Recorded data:
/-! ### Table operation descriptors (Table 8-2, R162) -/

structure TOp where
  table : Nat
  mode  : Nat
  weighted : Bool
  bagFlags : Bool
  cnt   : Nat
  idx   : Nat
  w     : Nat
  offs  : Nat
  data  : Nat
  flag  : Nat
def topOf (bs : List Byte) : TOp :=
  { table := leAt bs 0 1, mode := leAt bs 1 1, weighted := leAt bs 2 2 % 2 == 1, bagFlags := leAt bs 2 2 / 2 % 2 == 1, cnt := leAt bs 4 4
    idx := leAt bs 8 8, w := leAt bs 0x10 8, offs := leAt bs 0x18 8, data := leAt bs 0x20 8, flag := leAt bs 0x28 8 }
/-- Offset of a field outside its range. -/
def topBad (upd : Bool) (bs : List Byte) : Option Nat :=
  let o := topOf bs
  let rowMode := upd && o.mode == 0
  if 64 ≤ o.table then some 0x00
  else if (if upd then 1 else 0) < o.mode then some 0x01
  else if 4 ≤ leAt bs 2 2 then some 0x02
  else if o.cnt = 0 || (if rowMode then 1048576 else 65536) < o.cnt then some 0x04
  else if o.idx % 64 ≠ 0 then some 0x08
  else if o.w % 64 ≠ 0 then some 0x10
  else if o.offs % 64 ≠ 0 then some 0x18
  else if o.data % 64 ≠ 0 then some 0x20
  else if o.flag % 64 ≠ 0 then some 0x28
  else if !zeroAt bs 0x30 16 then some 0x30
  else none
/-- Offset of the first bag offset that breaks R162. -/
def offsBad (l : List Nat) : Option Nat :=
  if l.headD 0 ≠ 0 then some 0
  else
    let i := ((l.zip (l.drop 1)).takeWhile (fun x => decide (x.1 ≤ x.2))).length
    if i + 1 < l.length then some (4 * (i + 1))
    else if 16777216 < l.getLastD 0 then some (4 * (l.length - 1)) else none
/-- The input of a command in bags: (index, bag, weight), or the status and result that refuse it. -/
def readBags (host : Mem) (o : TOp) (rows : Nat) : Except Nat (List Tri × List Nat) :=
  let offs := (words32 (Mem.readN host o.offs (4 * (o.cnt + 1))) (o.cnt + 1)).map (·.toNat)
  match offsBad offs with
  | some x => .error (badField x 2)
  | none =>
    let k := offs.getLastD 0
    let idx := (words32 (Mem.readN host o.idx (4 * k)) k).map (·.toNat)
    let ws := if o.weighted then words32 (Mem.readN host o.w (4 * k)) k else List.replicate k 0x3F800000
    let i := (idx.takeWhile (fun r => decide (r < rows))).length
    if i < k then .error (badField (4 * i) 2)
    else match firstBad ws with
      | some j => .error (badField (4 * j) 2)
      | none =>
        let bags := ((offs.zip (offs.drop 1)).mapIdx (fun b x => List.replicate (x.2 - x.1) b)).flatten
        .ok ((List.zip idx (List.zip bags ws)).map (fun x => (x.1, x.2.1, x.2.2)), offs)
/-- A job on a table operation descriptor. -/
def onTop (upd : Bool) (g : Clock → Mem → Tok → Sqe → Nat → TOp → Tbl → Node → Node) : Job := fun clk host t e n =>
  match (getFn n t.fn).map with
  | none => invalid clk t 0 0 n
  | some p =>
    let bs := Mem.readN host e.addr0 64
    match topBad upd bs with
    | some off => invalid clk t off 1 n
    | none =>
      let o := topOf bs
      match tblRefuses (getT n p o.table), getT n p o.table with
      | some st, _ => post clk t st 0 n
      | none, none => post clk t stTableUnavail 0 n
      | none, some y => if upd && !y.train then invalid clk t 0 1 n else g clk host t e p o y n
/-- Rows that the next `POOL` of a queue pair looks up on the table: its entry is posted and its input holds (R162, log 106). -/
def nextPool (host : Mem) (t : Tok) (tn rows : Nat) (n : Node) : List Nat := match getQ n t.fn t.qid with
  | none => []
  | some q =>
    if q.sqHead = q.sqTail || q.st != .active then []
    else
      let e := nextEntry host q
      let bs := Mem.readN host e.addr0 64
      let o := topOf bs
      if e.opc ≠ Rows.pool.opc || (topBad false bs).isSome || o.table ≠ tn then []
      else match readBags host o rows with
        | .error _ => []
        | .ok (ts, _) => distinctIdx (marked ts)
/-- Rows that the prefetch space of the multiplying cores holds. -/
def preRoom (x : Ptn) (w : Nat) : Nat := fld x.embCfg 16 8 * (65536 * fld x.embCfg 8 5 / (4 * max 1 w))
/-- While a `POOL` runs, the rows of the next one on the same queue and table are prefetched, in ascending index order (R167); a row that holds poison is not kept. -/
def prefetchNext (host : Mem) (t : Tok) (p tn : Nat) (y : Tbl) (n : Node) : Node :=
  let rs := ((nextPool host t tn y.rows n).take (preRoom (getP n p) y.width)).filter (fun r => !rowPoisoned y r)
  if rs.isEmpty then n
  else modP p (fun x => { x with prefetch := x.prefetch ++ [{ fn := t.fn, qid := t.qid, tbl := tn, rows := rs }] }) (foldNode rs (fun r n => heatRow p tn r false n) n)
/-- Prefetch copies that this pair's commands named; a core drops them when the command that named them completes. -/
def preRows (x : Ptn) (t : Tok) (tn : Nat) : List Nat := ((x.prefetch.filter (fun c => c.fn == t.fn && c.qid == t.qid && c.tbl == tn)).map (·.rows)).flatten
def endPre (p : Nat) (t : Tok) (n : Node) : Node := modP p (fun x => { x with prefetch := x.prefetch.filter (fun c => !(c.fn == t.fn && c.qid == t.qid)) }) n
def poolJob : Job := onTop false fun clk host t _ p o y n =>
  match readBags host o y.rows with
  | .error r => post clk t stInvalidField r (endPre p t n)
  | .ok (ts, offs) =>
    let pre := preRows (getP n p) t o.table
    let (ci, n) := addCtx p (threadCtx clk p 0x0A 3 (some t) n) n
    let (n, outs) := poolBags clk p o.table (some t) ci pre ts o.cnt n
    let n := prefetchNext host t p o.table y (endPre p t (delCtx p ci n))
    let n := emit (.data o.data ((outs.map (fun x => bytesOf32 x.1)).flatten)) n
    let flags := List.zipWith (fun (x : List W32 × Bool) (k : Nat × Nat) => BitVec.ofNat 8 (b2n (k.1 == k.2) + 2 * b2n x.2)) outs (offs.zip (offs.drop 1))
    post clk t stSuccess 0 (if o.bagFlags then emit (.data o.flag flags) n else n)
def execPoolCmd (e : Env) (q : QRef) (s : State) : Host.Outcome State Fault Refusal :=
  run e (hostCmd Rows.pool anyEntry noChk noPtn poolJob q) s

YOUR OBJECTIVE – Which lines above contain the word "readBags"? Copy each of them.

WRITTEN RESPONSE –
def readBags (host : Mem) (o : TOp) (rows : Nat) : Except Nat (List Tri × List Nat) :=
      else match readBags host o rows with
  match readBags host o y.rows with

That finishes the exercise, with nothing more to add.